• **Problem**
From the entries below, output the line with "decode [0b00000110#8, 0#8]" and each following line up to and including the line with "128 + 104. -/", exactly as written.

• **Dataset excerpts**
▼▼▼

-- ==== Sys2Proof/Tests/Slice0.lean ====
section
/-! SUPPORT. The model's own tests. Expected results are the spec's: the examples of its rules, its opcode map and its
vectors (95_test_vectors.md); each comment names the one it comes from. The last part shows, for every statement of
Certificates/Slice0/Obligations.lean that has hypotheses, a state and operands that meet all of them together. -/

namespace Sys2Proof.Tests

open Sys2Proof Sys2Proof.Machine

/-! ## Well-formedness: each check refuses an ill-formed term -/

theorem test_wf_listen_31 : (Instr.listen 31).wf 4 2 = false := by decide
theorem test_wf_talk_31 : (Instr.talk 31).wf 4 2 = false := by decide
theorem test_wf_attach_port : (Instr.attach 4 8).wf 4 2 = false := by decide
theorem test_wf_detach_port : (Instr.detach 4).wf 4 2 = false := by decide
theorem test_wf_pinWrite_port : (Instr.pinWrite 4 .clk .act).wf 4 2 = false := by decide
theorem test_wf_pinRead_port : (Instr.pinRead 4).wf 4 2 = false := by decide
theorem test_wf_tick_engine : (Instr.tick 2 10).wf 4 2 = false := by decide
theorem test_wf_boundaries :
    (Instr.listen 30).wf 4 2 && (Instr.talk 0).wf 4 2 && (Instr.attach 3 255).wf 4 2 && (Instr.tick 1 0).wf 4 2 := by
  decide

/-! ## Decoding: words written out from 30_encoding.md R61 to R65 and R69 -/

/-- One word for every command (R65), read by the decoder. -/
theorem test_decode_commands :
    decode [0b00111111#8] = .ok (.unlisten, []) ∧ decode [0b01011111#8] = .ok (.untalk, []) ∧
    decode [0b00101000#8] = .ok (.listen 8, []) ∧ decode [0b01001000#8] = .ok (.talk 8, []) ∧
    decode [0b01100010#8] = .ok (.reopenChannel 2, []) ∧ decode [0b11100010#8] = .ok (.closeChannel 2, []) ∧
    decode [0b11110010#8] = .ok (.openChannel 2, []) := by decide

/-- One word for every operation (R69); the operand bytes are the model's (log 4). -/
theorem test_decode_operations :
    decode [0b00000000#8] = .ok (.reset, []) ∧ decode [0b00000001#8, 3#8, 8#8] = .ok (.attach 3 8, []) ∧
    decode [0b00000010#8, 1#8] = .ok (.detach 1, []) ∧ decode [0b00000011#8] = .ok (.merged, []) ∧
    decode [0b00000100#8] = .ok (.recompute, []) ∧
    decode [0b00000101#8, 2#8, 3#8, 1#8] = .ok (.pinWrite 2 .dat .rel, []) ∧
    decode [0b00000110#8, 0#8] = .ok (.pinRead 0, []) ∧
    decode [0b00000111#8, 1#8, 10#8] = .ok (.tick 1 10, []) := by decide

/-- A number operand above 127 takes a second byte (log 4): 1000 is 7 * 128 + 104. -/
theorem test_decode_long_number : decode [7#8, 0#8, 232#8, 7#8, 0xAA#8] = .ok (.tick 0 1000, [0xAA#8]) := by decide

/-- The boundary values of the opcode map (95_test_vectors.md, parse table). -/
theorem test_parse_table :
    decodeCommand 0x00 = .error (.invalidCommand 0x00) ∧ decodeCommand 0x1F = .error (.invalidCommand 0x1F) ∧
    decodeCommand 0x20 = .ok (.listen 0) ∧ decodeCommand 0x3E = .ok (.listen 30) ∧
    decodeCommand 0x3F = .ok .unlisten ∧ decodeCommand 0x40 = .ok (.talk 0) ∧
    decodeCommand 0x5E = .ok (.talk 30) ∧ decodeCommand 0x5F = .ok .untalk ∧
    decodeCommand 0x60 = .ok (.reopenChannel 0) ∧ decodeCommand 0x6F = .ok (.reopenChannel 15) ∧
    decodeCommand 0x70 = .error (.invalidCommand 0x70) ∧ decodeCommand 0xDF = .error (.invalidCommand 0xDF) ∧
    decodeCommand 0xE0 = .ok (.closeChannel 0) ∧ decodeCommand 0xEF = .ok (.closeChannel 15) ∧
    decodeCommand 0xF0 = .ok (.openChannel 0) ∧ decodeCommand 0xFF = .ok (.openChannel 15) := by decide

/-- Every ill-formed byte string is rejected by name. -/
theorem test_decode_rejects :
    decode [] = .error .noBytes ∧ decode [0x08#8] = .error (.unusedOpsel 0x08) ∧
    decode [0x10#8] = .error (.invalidCommand 0x10) ∧ decode [0x01#8, 0#8] = .error .missingOperand ∧
    decode [0x06#8, 0x80#8] = .error .missingOperand ∧ decode [0x05#8, 0#8, 5#8, 0#8] = .error (.noSuchLine 5) ∧
    decode [0x05#8, 0#8, 4#8, 2#8] = .error (.noSuchLevel 2) := by decide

▲▲▲

• **Response area**
    decode [0b00000110#8, 0#8] = .ok (.pinRead 0, []) ∧
    decode [0b00000111#8, 1#8, 10#8] = .ok (.tick 1 10, []) := by decide

/-- A number operand above 127 takes a second byte (log 4): 1000 is 7 * 128 + 104. -/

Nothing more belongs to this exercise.